- Problem description:
List each line of the data that holds the word "wcur".

- Record set:
-- ==== Sys2Proof/Laws/Memory.lean ====
section
/-! SUPPORT. The delay buffer as a canonical list: a read after a write, and that every operation keeps the form. -/

namespace Sys2Proof.Laws

open Sys2Proof Sys2Proof.Machine

@[simp] theorem memRead_blankBuffer (i : Nat) : memRead blankBuffer i = blankWord := rfl

@[simp] theorem memWf_blankBuffer (cap : Nat) : memWf cap blankBuffer = true := rfl

theorem memWfFrom_cons {cap lo j : Nat} {w : F} {m : Memory} :
    memWfFrom cap lo ((j, w) :: m) = true ↔ lo ≤ j ∧ j < cap ∧ w ≠ blankWord ∧ memWfFrom cap (j + 1) m = true := by
  simp [memWfFrom, and_assoc]

theorem memWfFrom_weaken {cap lo lo' : Nat} {m : Memory} (h : memWfFrom cap lo m = true) (hle : lo' ≤ lo) :
    memWfFrom cap lo' m = true := by
  cases m with
  | nil => rfl
  | cons c m =>
    obtain ⟨j, w⟩ := c
    rw [memWfFrom_cons] at h ⊢
    exact ⟨hle.trans h.1, h.2⟩

/-- Below the first index a canonical list may hold, it reads as blank. -/
theorem memRead_below {cap lo i : Nat} {m : Memory} (h : memWfFrom cap lo m = true) (hi : i < lo) :
    memRead m i = blankWord := by
  induction m generalizing lo with
  | nil => rfl
  | cons c m ih =>
    obtain ⟨j, w⟩ := c
    rw [memWfFrom_cons] at h
    rw [memRead, if_neg (by omega)]
    exact ih h.2.2.2 (by omega)

/-- At or above the capacity a canonical list reads as blank. -/
theorem memRead_above {cap lo i : Nat} {m : Memory} (h : memWfFrom cap lo m = true) (hi : cap ≤ i) :
    memRead m i = blankWord := by
  induction m generalizing lo with
  | nil => rfl
  | cons c m ih =>
    obtain ⟨j, w⟩ := c
    rw [memWfFrom_cons] at h
    rw [memRead, if_neg (by omega)]
    exact ih h.2.2.2

/-- A write leaves every other index alone, whatever the list. -/
theorem memRead_memWrite_ne (m : Memory) {i a : Nat} (v : F) (h : a ≠ i) : memRead (memWrite m i v) a = memRead m a := by
  induction m with
  | nil => simp only [memWrite]; split <;> simp [memRead, h]
  | cons c m ih =>
    obtain ⟨j, w⟩ := c
    simp only [memWrite]
    split
    · split <;> simp [memRead, h]
    · split
      · subst i; split <;> simp [memRead, h]
      · simp [memRead, ih]

/-- A read at the index just written gives the value written. -/
theorem memRead_memWrite_same {cap lo : Nat} {m : Memory} (h : memWfFrom cap lo m = true) (i : Nat) (v : F) :
    memRead (memWrite m i v) i = v := by
  induction m generalizing lo with
  | nil => simp only [memWrite]; split <;> simp_all [memRead]
  | cons c m ih =>
    obtain ⟨j, w⟩ := c
    rw [memWfFrom_cons] at h
    simp only [memWrite]
    split
    · next hlt =>
      split
      · next hv =>
        subst hv
        rw [memRead, if_neg (by omega)]
        exact memRead_below h.2.2.2 (by omega)
      · simp [memRead]
    · split
      · next _ he =>
        split
        · next hv => subst hv; exact memRead_below h.2.2.2 (by omega)
        · simp [memRead]
      · next hne =>
        rw [memRead, if_neg hne]
        exact ih h.2.2.2

/-- A write inside the capacity keeps the canonical form. -/
theorem memWfFrom_memWrite {cap lo i : Nat} {m : Memory} (h : memWfFrom cap lo m = true) (hlo : lo ≤ i) (hi : i < cap)
    (v : F) : memWfFrom cap lo (memWrite m i v) = true := by
  induction m generalizing lo with
  | nil =>
    simp only [memWrite]
    split
    · rfl
    · next hv => simp [memWfFrom, hlo, hi, hv]
  | cons c m ih =>
    obtain ⟨j, w⟩ := c
    have h' := h
    rw [memWfFrom_cons] at h
    simp only [memWrite]
    split
    · next hlt =>
      split
      · exact h'
      · next hv =>
        rw [memWfFrom_cons, memWfFrom_cons]
        exact ⟨hlo, hi, hv, by omega, h.2.1, h.2.2⟩
    · split
      · next hij =>
        split
        · exact memWfFrom_weaken h.2.2.2 (by omega)
        · next hv => rw [memWfFrom_cons]; exact ⟨hlo, hi, hv, by rw [hij]; exact h.2.2.2⟩
      · rw [memWfFrom_cons]
        exact ⟨h.1, h.2.1, h.2.2.1, ih h.2.2.2 (by omega)⟩

theorem memWf_memWrite {cap i : Nat} {m : Memory} (h : memWf cap m = true) (hi : i < cap) (v : F) :
    memWf cap (memWrite m i v) = true := memWfFrom_memWrite h (Nat.zero_le _) hi v

/-- Writing OPEN's zero to a buffer that is blank there leaves it blank (R146: the writes of OPEN). -/
theorem memWrite_blankBuffer (i : Nat) : memWrite blankBuffer i blankWord = blankBuffer := by
  simp [memWrite, blankBuffer]

/-- What a read of the buffer can answer. -/
theorem bufRead_ok {cap i : Nat} {m : Memory} {v : F} : bufRead cap m i = .ok v ↔ i < cap ∧ v = memRead m i := by
  unfold bufRead; split <;> simp_all [eq_comm]

/-- What a write of the buffer can answer. -/
theorem bufWrite_ok {cap i : Nat} {m m' : Memory} {v : F} :
    bufWrite cap m i v = .ok m' ↔ i < cap ∧ m' = memWrite m i v := by
  unfold bufWrite; split <;> simp_all [eq_comm]

end Sys2Proof.Laws
end

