-- ==== Sys2Proof/Laws/Engine.lean ====
section
/-! SUPPORT. One sample: everything it can do (`sampleEngine_ok`), and that on a sound engine it always answers
(`sampleEngine_sound`) and leaves a sound engine (R106, R114, R115, R118, R125, R175). -/

namespace Sys2Proof.Laws

open Sys2Proof Sys2Proof.Machine

/-! ### The delay path -/

theorem isNeg_of_orderKey_pos {a : F} (h : 0 < orderKey a) : isNeg a = false := by
  unfold orderKey at h
  split at h
  · omega
  · next hs => simpa using hs

/-- No NaN and no sign on the delay path (R112, R125). -/
theorem nextProduct_range {c : EffectConfig} {r : Derived} {e : Engine} (n : Nat) (hr : derivedOk c r = true)
    (hp : phaseOk e.phase = true) : isNaN (nextProduct c r n e) = false ∧ isNeg (nextProduct c r n e) = false := by
  obtain ⟨hf, rfl⟩ := derivedOk_iff.1 hr
  have p := passed hf
  obtain ⟨m1, m2, -⟩ := lfoFactor_range (drawNaN n) hp
  unfold nextProduct delayProduct
  obtain ⟨t1, t2⟩ := fmul_nonneg (nan := drawNaN n) (a := c.depth) (b := lfoFactor Config.params (drawNaN n) e.phase)
    (isNaN_of_isFinite p.depth_finite) (isNaN_of_isFinite m1) (isNeg_of_orderKey_pos p.depth_pos) m2
    (by rw [isInf_of_isFinite p.depth_finite]; simp) (by rw [isInf_of_isFinite m1]; simp)
  exact fmul_nonneg t1 (isNaN_of_isFinite p.sr_finite) t2 p.sr_neg (fun _ => p.sr_pos.ne')
    (by rw [isInf_of_isFinite p.sr_finite]; simp)

/-- The floor and the clamp of a product that is no NaN and not negative: `min(floor(u), CAP-1)` (R113, R114). -/
theorem delaySamples_range {cap : Nat} {u : F} (h0 : 0 < cap) (h1 : cap ≤ 2 ^ 53) (hn : isNaN u = false)
    (hs : isNeg u = false) :
    ∃ d, delaySamples cap u = .ok d ∧ d < cap ∧
      (fge u (ofUint (cap - 1)) = true → d = cap - 1) ∧
      (fge u (ofUint (cap - 1)) = false → isFinite u = true ∧ d = unitsOfMag (magOf u) / oneUnits) := by
  have ku := orderKey_of_pos hs
  have fs : isFinite (ofUint (cap - 1)) = true := isFinite_ofUint (by omega)
  unfold delaySamples
  by_cases hg : fge u (ofUint (cap - 1)) = true
  · rw [if_pos hg]
    exact ⟨cap - 1, rfl, by omega, fun _ => rfl, by rw [hg]; simp⟩
  · rw [if_neg hg]
    have hlt : orderKey u < orderKey (ofUint (cap - 1)) := by
      by_contra hc
      exact hg (fge_iff.2 ⟨hn, isNaN_of_isFinite fs, not_lt.1 hc⟩)
    have hku : orderKey (ofUint (cap - 1)) = magOf (ofUint (cap - 1)) := orderKey_of_pos (isNeg_ofUint _)
    have fu : isFinite u = true := by
      rw [isFinite_iff] at fs ⊢
      omega
    have hge : fge u posZero = true := fge_iff.2 ⟨hn, isNaN_posZero, by rw [orderKey_posZero, ku]; omega⟩
    rw [ffloorInt, fu, hge]
    simp only [Bool.and_self, if_true]
    refine ⟨_, rfl, ?_, ?_, fun _ => ⟨trivial, rfl⟩⟩
    · have hu : unitsOfMag (magOf u) < unitsOfMag (magOf (ofUint (cap - 1))) := by
        rw [unitsOfMag_lt_iff]; omega
      rw [magOf_ofUint, unitsOfMag_ofUint (by omega)] at hu
      have := Nat.div_lt_of_lt_mul (m := unitsOfMag (magOf u)) (n := oneUnits) (k := cap - 1) (by rw [mul_comm]; exact hu)
      omega
    · intro hc; exact absurd hc hg

/-- The delay of a sound engine lies in `[0, CAP-1]` (R114, R125). -/
theorem nextDelay_sound {c : EffectConfig} {r : Derived} {e : Engine} (n : Nat) (hr : derivedOk c r = true)
    (hp : phaseOk e.phase = true) : ∃ d, nextDelay c r n e = .ok d ∧ d < r.cap := by
  obtain ⟨u1, u2⟩ := nextProduct_range n hr hp
  obtain ⟨hf, rfl⟩ := derivedOk_iff.1 hr
  have p := passed hf
  obtain ⟨d, h1, h2, -, -⟩ := delaySamples_range p.cap_pos (by have := p.cap_le; omega) u1 u2
  exact ⟨d, h1, h2⟩

/-- The factor does not depend on what stands for a NaN. -/
theorem lfoFactor_nan {p : F} (nan nan' : F) (h : phaseOk p = true) : lfoFactor Config.params nan p = lfoFactor Config.params nan' p := by
  obtain ⟨hf, -, -⟩ := sine_range h
  rw [lfoFactor_eq, lfoFactor_eq, fadd_finite isFinite_one hf, fadd_finite isFinite_one hf]

theorem fmul_nan {nan nan' a b : F} (h : isNaN (fmul nan a b) = false ∨ isFinite a = true ∧ isFinite b = true)
    (h' : isNaN nan = true) : fmul nan a b = fmul nan' a b := by
  rcases h with h | h
  · unfold fmul at *
    split
    · next hc => rw [if_pos hc, h'] at h; simp at h
    · next hc =>
      rw [if_neg hc] at h
      split
      · next hd =>
        rw [if_pos hd] at h
        split
        · next he => rw [if_pos he, h'] at h; simp at h
        · rfl
      · rfl
  · rw [fmul_finite h.1 h.2, fmul_finite h.1 h.2]

/-- The payload of a draw, with the infinity's magnitude under it, is that of a NaN of binary64. -/
theorem drawNaN_eq (n : Nat) :
    drawNaN n = pack (Config.nanPayload n).1 (infMag + 1 + (Config.nanPayload n).2 % (2 ^ 52 - 1)) := rfl

theorem isNaN_drawNaN (n : Nat) : isNaN (drawNaN n) = true := by
  have h : (Config.nanPayload n).2 % (2 ^ 52 - 1) < 2 ^ 52 - 1 := Nat.mod_lt _ (by norm_num)
  rw [isNaN_iff, drawNaN_eq, magOf_pack _ (by rw [infMag_eq]; omega)]
  omega

/-- The delay in seconds of a sound engine does not depend on the NaN draws. -/
theorem nextSeconds_draws {c : EffectConfig} {r : Derived} {e : Engine} (n n' : Nat) (hr : derivedOk c r = true)
    (hp : phaseOk e.phase = true) : nextSeconds c n e = nextSeconds c n' e := by
  obtain ⟨hf, rfl⟩ := derivedOk_iff.1 hr
  have p := passed hf
  unfold nextSeconds
  rw [lfoFactor_nan (drawNaN n') (drawNaN n) hp]
  exact fmul_nan (.inr ⟨p.depth_finite, (lfoFactor_range (drawNaN n) hp).1⟩) (isNaN_drawNaN _)

/-- The delay product of a sound engine does not depend on the NaN draws. -/
theorem nextProduct_draws {c : EffectConfig} {r : Derived} {e : Engine} (n n' : Nat) (hr : derivedOk c r = true)
    (hp : phaseOk e.phase = true) : nextProduct c r n e = nextProduct c r n' e := by
  have hu := (nextProduct_range n hr hp).1
  show fmul (drawNaN n) (nextSeconds c n e) r.srF = fmul (drawNaN n') (nextSeconds c n' e) r.srF
  rw [nextSeconds_draws n' n hr hp]
  exact fmul_nan (.inl hu) (isNaN_drawNaN _)

/-- The delay of a sound engine does not depend on the NaN draws. -/
theorem nextDelay_draws {c : EffectConfig} {r : Derived} {e : Engine} (n n' : Nat) (hr : derivedOk c r = true)
    (hp : phaseOk e.phase = true) : nextDelay c r n e = nextDelay c r n' e :=
  congrArg (delaySamples r.cap) (nextProduct_draws n n' hr hp)

/-! ### Indices -/

theorem readIndex_lt {cap w d : Nat} (h : 0 < cap) : readIndex cap w d < cap := Nat.mod_lt _ h

/-- A register wide enough for the indices of the buffer loses no bit of the advanced cursor (R118). -/
theorem nextCursor_exact {cap w idxW : Nat} (hw : w < cap) (hc : cap ≤ 2 ^ idxW) :
    nextCursor cap w idxW = (w + 1) % cap :=
  Nat.mod_eq_of_lt (lt_of_lt_of_le (Nat.mod_lt _ (by omega)) hc)

theorem nextCursor_eq {cap w : Nat} (hw : w < cap) (hc : cap ≤ 65536) : nextCursor cap w = (w + 1) % cap :=
  nextCursor_exact hw hc

theorem nextCursor_lt {cap w : Nat} (hw : w < cap) (hc : cap ≤ 65536) : nextCursor cap w < cap := by
  rw [nextCursor_eq hw hc]; exact Nat.mod_lt _ (by omega)

/-! ### One sample -/

/-- Everything steps 5 to 7 can answer. -/
theorem sampleTail_ok {c : EffectConfig} {cap n : Nat} {e : Engine} {ph x : F} {d : Nat} {q : Sampled} :
    sampleTail Config.params c cap n e ph x d = .ok q ↔ readIndex cap e.wcur d < cap ∧ e.wcur < cap ∧
      q = ⟨mix (drawNaN n) c x (memRead e.dbuf (readIndex cap e.wcur d)),
        ⟨memWrite e.dbuf e.wcur x, nextCursor cap e.wcur, ph⟩,
        spendDraw n (mix (drawNaN n) c x (memRead e.dbuf (readIndex cap e.wcur d)))⟩ := by
  unfold sampleTail bufRead bufWrite
  rw [params_format, params_idxW]
  by_cases h1 : readIndex cap e.wcur d < cap <;> by_cases h2 : e.wcur < cap <;> simp [h1, h2, eq_comm]

/-- Everything one sample can answer on the engine state. -/
theorem sampleEngine_ok {c : EffectConfig} {r : Derived} {n : Nat} {e : Engine} {x : F} {q : Sampled} :
    sampleEngine Config.params c r n e x = .ok q ↔ ∃ d, nextDelay c r n e = .ok d ∧
      sampleTail Config.params c r.cap (spendDraw n (lfoPhase Config.params (drawNaN n) e.phase r.phaseInc)) e
        (lfoPhase Config.params (drawNaN n) e.phase r.phaseInc) x d = .ok q := by
  have h : sampleEngine Config.params c r n e x = match nextDelay c r n e with
    | .error f => .error f
    | .ok d => sampleTail Config.params c r.cap
        (spendDraw n (lfoPhase Config.params (drawNaN n) e.phase r.phaseInc)) e
        (lfoPhase Config.params (drawNaN n) e.phase r.phaseInc) x d := rfl
  rw [h]
  cases nextDelay c r n e <;> simp

theorem spendDraw_of_not_nan {n : Nat} {v : F} (h : isNaN v = false) : spendDraw n v = n := by
  simp [spendDraw, h]

/-- One sample on a sound engine: it always answers, by the formulas of R110. -/
theorem sampleEngine_sound {c : EffectConfig} {r : Derived} {e : Engine} (n : Nat) (x : F) (hr : derivedOk c r = true)
    (he : engineOk r.cap e = true) :
    ∃ d, nextDelay c r n e = .ok d ∧ d < r.cap ∧
      sampleEngine Config.params c r n e x = .ok
        ⟨mix (drawNaN n) c x (memRead e.dbuf (readIndex r.cap e.wcur d)),
          ⟨memWrite e.dbuf e.wcur x, nextCursor r.cap e.wcur, lfoPhase Config.params (drawNaN n) e.phase r.phaseInc⟩,
          spendDraw n (mix (drawNaN n) c x (memRead e.dbuf (readIndex r.cap e.wcur d)))⟩ := by
  simp only [engineOk, Bool.and_eq_true, decide_eq_true_eq] at he
  obtain ⟨⟨-, hw⟩, hp⟩ := he
  obtain ⟨d, hd, hlt⟩ := nextDelay_sound n hr hp
  have hi : incOk r.phaseInc = true := by
    obtain ⟨hf, rfl⟩ := derivedOk_iff.1 hr
    exact (passed hf).inc
  have hq := (phaseOk_iff.1 (lfoPhase_sound (drawNaN n) hp hi)).1
  refine ⟨d, hd, hlt, sampleEngine_ok.2 ⟨d, hd, ?_⟩⟩
  rw [spendDraw_of_not_nan (isNaN_of_isFinite hq)]
  exact sampleTail_ok.2 ⟨readIndex_lt (by omega), hw, rfl⟩

/-- One sample leaves a sound engine sound (R41, R106, R118). -/
theorem sampleEngine_keeps {c : EffectConfig} {r : Derived} {e : Engine} {n : Nat} {x : F} {q : Sampled}
    (hr : derivedOk c r = true) (he : engineOk r.cap e = true) (h : sampleEngine Config.params c r n e x = .ok q) :
    engineOk r.cap q.engine = true := by
  obtain ⟨d, -, -, hs⟩ := sampleEngine_sound n x hr he
  rw [hs] at h
  cases h
  simp only [engineOk, Bool.and_eq_true, decide_eq_true_eq] at he ⊢
  obtain ⟨⟨hm, hw⟩, hp⟩ := he
  obtain ⟨hf, rfl⟩ := derivedOk_iff.1 hr
  have p := passed hf
  exact ⟨⟨memWf_memWrite hm hw x, nextCursor_lt hw p.cap_le⟩, lfoPhase_sound _ hp p.inc⟩

end Sys2Proof.Laws
end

- Reply to the exercise:
    sampleTail Config.params c cap n e ph x d = .ok q ↔ readIndex cap e.wcur d < cap ∧ e.wcur < cap ∧
      q = ⟨mix (drawNaN n) c x (memRead e.dbuf (readIndex cap e.wcur d)),
        ⟨memWrite e.dbuf e.wcur x, nextCursor cap e.wcur, ph⟩,
        spendDraw n (mix (drawNaN n) c x (memRead e.dbuf (readIndex cap e.wcur d)))⟩ := by
  by_cases h1 : readIndex cap e.wcur d < cap <;> by_cases h2 : e.wcur < cap <;> simp [h1, h2, eq_comm]
        ⟨mix (drawNaN n) c x (memRead e.dbuf (readIndex r.cap e.wcur d)),
          ⟨memWrite e.dbuf e.wcur x, nextCursor r.cap e.wcur, lfoPhase Config.params (drawNaN n) e.phase r.phaseInc⟩,
          spendDraw n (mix (drawNaN n) c x (memRead e.dbuf (readIndex r.cap e.wcur d)))⟩ := by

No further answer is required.